**Work instructions**
Give back, word for word, the lines in the listing below from the one holding "ArithOutcome s t d (Binary64.fl" down to the one holding "exact ⟨binaryArith_outcome o2 hd hk (Binary64.add_whole", both ends included.

BEGIN Provided information

theorem mul_whole (a b : Nat) :
    mul (.fin false (unit * a)) (.fin false (unit * b)) = ofInt ((a : Int) * b) := by
  have hround : roundQuotient (unit * a * (unit * b)) unit = roundQuotient (unit * (a * b)) 1 := by
    have hscaled : unit * a * (unit * b) = unit * (unit * (a * b)) := by ring
    rw [hscaled, ← roundQuotient_mul_left unit_pos (unit * (a * b)) 1, Nat.mul_one]
  rw [← Int.natCast_mul, ofInt_natCast]
  simp only [mul, ofNat, fl, hround, bne_self_eq_false]

theorem isZero_whole {k : Nat} (hk : 0 < k) : (fin false (unit * k)).isZero = false :=
  decide_eq_false (Nat.mul_pos unit_pos hk).ne'

theorem div_whole (a : Nat) {b : Nat} (hb : 0 < b) :
    div (.fin false (unit * a)) (.fin false (unit * b)) = fl false (unit * a) b := by
  simp only [div, (Nat.mul_pos unit_pos hb).ne', if_false, bne_self_eq_false, fl,
    roundQuotient_mul_left unit_pos]

end Binary64

theorem maskNum_of_trunc {v : Binary64} {k : Nat} (h : v.trunc = k) (w : Width) :
    maskNum w v = k % 2 ^ w.bits := by
  rw [maskNum, h, ← Int.natCast_mod, Int.toNat_natCast]

theorem literalNat_le (p : Word) : literalNat p ≤ 2 ^ 64 := by
  have hround := roundQuotient_unit_le p.isLt.le (by omega)
  have hvalue : Binary64.fl false (Binary64.unit * p.toNat) 1 = _ := literalValue_eq p
  unfold Binary64.fl at hvalue
  simp only at hvalue
  split at hvalue
  · rw [(Binary64.fin.inj hvalue).2] at hround
    exact Nat.le_of_mul_le_mul_left hround Binary64.unit_pos
  · cases hvalue

namespace Machine

theorem bitwiseNum_whole (f : Nat → Nat → Nat) (a b : Nat) :
    bitwiseNum f (.fin false (Binary64.unit * a)) (.fin false (Binary64.unit * b)) =
      Binary64.ofNat (f a b) := by
  have htrunc (k : Nat) : (Binary64.fin false (Binary64.unit * k)).trunc.toNat = k :=
    Nat.mul_div_cancel_left k Binary64.unit_pos
  rw [bitwiseNum, htrunc, htrunc]

theorem one_eq : one = .fin false (Binary64.unit * 1) := Binary64.ofNat_exact (by omega)

end Machine

end Sys2Proof
end

section
/-! The arithmetic group on operands that resolve: each instruction completes and leaves an
`ArithOutcome` of its exact result. -/

namespace Sys2Proof.Machine

variable {s t : State} {n : BitVec 4} {d : Reg} {src : Operand} {k : Nat} {r : Binary64}

/-! ### Two operands -/

theorem State.operandNat_le (h : s.operandNat src = some k) : k ≤ 2 ^ 64 := by
  unfold State.operandNat at h
  split at h
  · obtain ⟨q, -, rfl⟩ := Option.map_eq_some_iff.1 h
    exact le_trans (s.reg_lt q).le (by omega)
  · cases h
    exact literalNat_le _
  · cases h

theorem State.commitArith_outcome (s : State) (d : Reg) (r : Binary64) :
    ArithOutcome s (s.commitArith d r) d r := by
  refine ⟨?_, rfl, rfl, rfl, rfl, fun q hq => ?_, fun _ _ => rfl, fun _ _ => rfl, rfl, ?_⟩
  · simp only [State.commitArith, State.advance_reg, State.writeReg_reg, if_true,
      State.updateFlags_W]
  · simp only [State.commitArith, State.advance_reg, State.writeReg_reg,
      if_neg (mt List.mem_singleton.2 hq), State.updateFlags_reg]
  · simp [ControlKept, State.commitArith]

/-- The two-operand form completes on a register and an operand that resolves (41_arithmetic.md R170). -/
theorem binaryArith_outcome {f : Binary64 → Binary64 → Binary64} (o2 : Operand)
    (hd : regOfNumber n = some d) (hk : s.operandNat src = some k)
    (hf : f (.fin false (Binary64.unit * s.reg d)) (.fin false (Binary64.unit * k)) = r) :
    ∃ t, attempt s (binaryArith f ⟨2, .reg n, src, o2⟩ s) = .next t ∧ ArithOutcome s t d r := by
  refine ⟨_, attempt_of_ok ?_, s.commitArith_outcome d r⟩
  simp only [binaryArith, bind_eq_ok]
  exact ⟨(), rfl, d, regOf_reg hd, _, State.valRl10_of_operandNat hk, by rw [s.regNum_eq, hf]⟩

/-- The one-operand form completes on every register (41_arithmetic.md R179 to R181). -/
theorem unaryArith_outcome {f : Binary64 → Binary64} (o1 o2 : Operand) (hd : regOfNumber n = some d)
    (hf : f (.fin false (Binary64.unit * s.reg d)) = r) :
    ∃ t, attempt s (unaryArith f ⟨1, .reg n, o1, o2⟩ s) = .next t ∧ ArithOutcome s t d r := by
  refine ⟨_, attempt_of_ok ?_, s.commitArith_outcome d r⟩
  simp only [unaryArith, bind_eq_ok]
  exact ⟨(), rfl, d, regOf_reg hd, by rw [s.regNum_eq, hf]⟩

theorem exec_div_outcome (o2 : Operand) (hd : regOfNumber n = some d)
    (hk : s.operandNat src = some k) (hpos : 0 < k) :
    ∃ t, exec (.div ⟨2, .reg n, src, o2⟩) s = .next t ∧
      ArithOutcome s t d (Binary64.fl false (Binary64.unit * s.reg d) k) := by
  refine ⟨_, attempt_of_ok ?_, s.commitArith_outcome d _⟩
  simp only [bind_eq_ok]
  refine ⟨(), rfl, d, regOf_reg hd, _, State.valRl10_of_operandNat hk, (), ?_, ?_⟩
  · rw [Binary64.isZero_whole hpos]
    rfl
  · rw [s.regNum_eq, Binary64.div_whole _ hpos]

/-- Settles O24: on integers the three operations round the exact result. -/
theorem addSubMulStoreTheMaskedResult : Obligations.AddSubMulStoreTheMaskedResult := by
  intro s n d src o2 k hd hk
  exact ⟨binaryArith_outcome o2 hd hk (Binary64.add_whole _ _),
    binaryArith_outcome o2 hd hk (Binary64.sub_whole _ _),
    binaryArith_outcome o2 hd hk (Binary64.mul_whole _ _)⟩

/-- Settles O25: the rounded quotient has the floor and the zero test of the exact one. -/
theorem divStoresTheFlooredQuotient : Obligations.DivStoresTheFlooredQuotient := by
  intro s n d src o2 k hd hk hne
  have hpos : 0 < k := Nat.pos_of_ne_zero hne
  have hle : k ≤ 2 ^ 64 := State.operandNat_le hk
  obtain ⟨t, hexec, hout⟩ := exec_div_outcome o2 hd hk hpos
  have ⟨hreg, hzero, hneg, _⟩ := hout
  refine ⟨t, hexec, hout, ?_, ?_, ?_⟩
  · rw [hreg, maskNum_of_trunc (Binary64.trunc_fl_quotient (s.reg_lt d) hpos hle)]
  · rw [hzero, Binary64.isZero_fl_quotient (s.reg_lt d) hpos hle]
  · rw [hneg, Binary64.ltNum_zero_of_notNegative (Binary64.fl_notNegative _ _)]

/-- Settles O27: an integer's expansion is the integer itself. -/
theorem bitwiseActsOnTheUnboundedExpansions : Obligations.BitwiseActsOnTheUnboundedExpansions := by
  intro s n d src o2 k hd hk
  exact ⟨binaryArith_outcome o2 hd hk (bitwiseNum_whole _ _ _),
    binaryArith_outcome o2 hd hk (bitwiseNum_whole _ _ _),
    binaryArith_outcome o2 hd hk (bitwiseNum_whole _ _ _)⟩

END Provided information

**Exercise response**
      ArithOutcome s t d (Binary64.fl false (Binary64.unit * s.reg d) k) := by
  refine ⟨_, attempt_of_ok ?_, s.commitArith_outcome d _⟩
  simp only [bind_eq_ok]
  refine ⟨(), rfl, d, regOf_reg hd, _, State.valRl10_of_operandNat hk, (), ?_, ?_⟩
  · rw [Binary64.isZero_whole hpos]
    rfl
  · rw [s.regNum_eq, Binary64.div_whole _ hpos]

/-- Settles O24: on integers the three operations round the exact result. -/
theorem addSubMulStoreTheMaskedResult : Obligations.AddSubMulStoreTheMaskedResult := by
  intro s n d src o2 k hd hk
  exact ⟨binaryArith_outcome o2 hd hk (Binary64.add_whole _ _),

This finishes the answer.